(Saved data entries)
▼
-- ==== Sys2Proof/Safety.lean ====
section
/-! DEFINITION. What the statements speak of: the invariants of spec/10_state.md R63, the invariant that every step keeps,
and the run of a list of events. -/

namespace Sys2Proof.Machine

/-- The invariants of R63, word for word. -/
structure SpecInvariants (s : State) : Prop where
  oneDirection : ¬ (s.status.txact = true ∧ s.status.rxact = true)
  busyBit : s.statusWord.getLsbD 0 = (s.status.txact || s.status.rxact)
  windowOpen : s.status.rxact = true → s.rxLen.val ≤ s.maxRx.val
  rxLenMax : s.rxLen.val ≤ 256
  maxRxRange : 1 ≤ s.maxRx.val ∧ s.maxRx.val ≤ 256
  txPosMax : s.txPos.val ≤ s.txLen.val
  txLenValues : s.txLen.val = 0 ∨ s.txLen.val = 8
  noStaleCode : s.status.err = false → s.errCode = .none

/-- The invariant that every step keeps. It implies R63 and adds what an induction needs and what the rules promise
elsewhere: the buffer indexes of R121 and R132, the enable of R23, the reserved bits of R25, the canonical form of RX, the
cleared outputs of R125, the silence count of R129, and the reset state that `rst_n` low holds (R183). -/
structure Inv (s : State) : Prop where
  oneDirection : ¬ (s.status.txact = true ∧ s.status.rxact = true)
  windowOpen : s.status.rxact = true → s.rxLen.val < s.maxRx.val
  maxRxPos : 1 ≤ s.maxRx.val
  txPosMax : s.txPos.val ≤ s.txLen.val
  sending : s.status.txact = true → s.txPos.val < s.txLen.val
  txLenValues : s.txLen.val = 0 ∨ s.txLen.val = 8
  noStaleCode : s.status.err = false → s.errCode = .none
  irqEnBits : s.irqEn &&& 0x01F8#16 = s.irqEn
  busyEnabled : s.busy = true → s.ctrl.en = true
  rxWf : Memory.wf s.rx = true
  windowFresh : s.status.rxact = true → s.rxEnd = .none ∧ s.result = .none
  silenceZero : s.status.rxact = true → s.rxLen.val = 0 → s.rxSilence = 0x0000#16
  heldReset : s.rstHigh = false →
    s = { State.reset with rxDraw := s.rxDraw, pending := s.pending, wire := s.wire, rstHigh := false }

/-- The machine after the events of a list, taken in order, with nothing to come after them (R79). -/
def afterEvents (es : List Event) (s : State) : Host.Outcome State Fault Refusal :=
  Host.Core.run Sys2Proof.core es.length (s.setPending es)

/-- `crc_step(c, b)` as R106 writes it, for the statements: eight passes that test the low bit before the shift. -/
def specCrcStep (c : Word) (b : Byte) : Word :=
  (List.range 8).foldl
    (fun c _ => if c.getLsbD 0 = true then (c >>> 1) ^^^ 0xA001#16 else c >>> 1) (c ^^^ b.setWidth 16)

/-- The event is one of the line's, of the tick source's, or a host read: none of them can start a transfer or write a
limit (R18). -/
def Event.passive : Event → Bool
  | .memWrite _ => false
  | .memRead _ => true
  | .txTake => true
  | .rxByte _ => true
  | .tick => true
  | .rstN _ => false

/-- The outcome with CTRL.BAUD forgotten, to compare two machines that may differ in it (R137). -/
def forgetBaud : Host.Outcome State Fault Refusal → Host.Outcome State Fault Refusal
  | .next s => .next { s with ctrl.baud := .b9600 }
  | .fault r => .fault r
  | .refused r => .refused r

/-- The outcome with the receive buffer forgotten, to compare two machines that may differ in it (R187). -/
def forgetRx : Host.Outcome State Fault Refusal → Host.Outcome State Fault Refusal
  | .next s => .next { s with rx := [], rxDraw := 0 }
  | .fault r => .fault r
  | .refused r => .refused r

/-- How many ticks a list of events holds. -/
def tickCount (es : List Event) : Nat := es.countP (· == .tick)

/-- How many TxTake events a list holds. -/
def takeCount (es : List Event) : Nat := es.countP (· == .txTake)

/-- BUSY = 0 with neither transfer open: the state in which BUILD, SEND, RECV and the validations are accepted (R58, R155). -/
def idle (s : State) : Prop := s.status.txact = false ∧ s.status.rxact = false

end Sys2Proof.Machine
end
▲
- **PROBLEM STATEMENT**
Up to and including the line that contains "busyBit : s.statusWord.getLsbD", output the records above exactly, beginning with their first line.

- **EXERCISE RESULT**
-- ==== Sys2Proof/Safety.lean ====
section
/-! DEFINITION. What the statements speak of: the invariants of spec/10_state.md R63, the invariant that every step keeps,
and the run of a list of events. -/

namespace Sys2Proof.Machine

/-- The invariants of R63, word for word. -/
structure SpecInvariants (s : State) : Prop where
  oneDirection : ¬ (s.status.txact = true ∧ s.status.rxact = true)
  busyBit : s.statusWord.getLsbD 0 = (s.status.txact || s.status.rxact)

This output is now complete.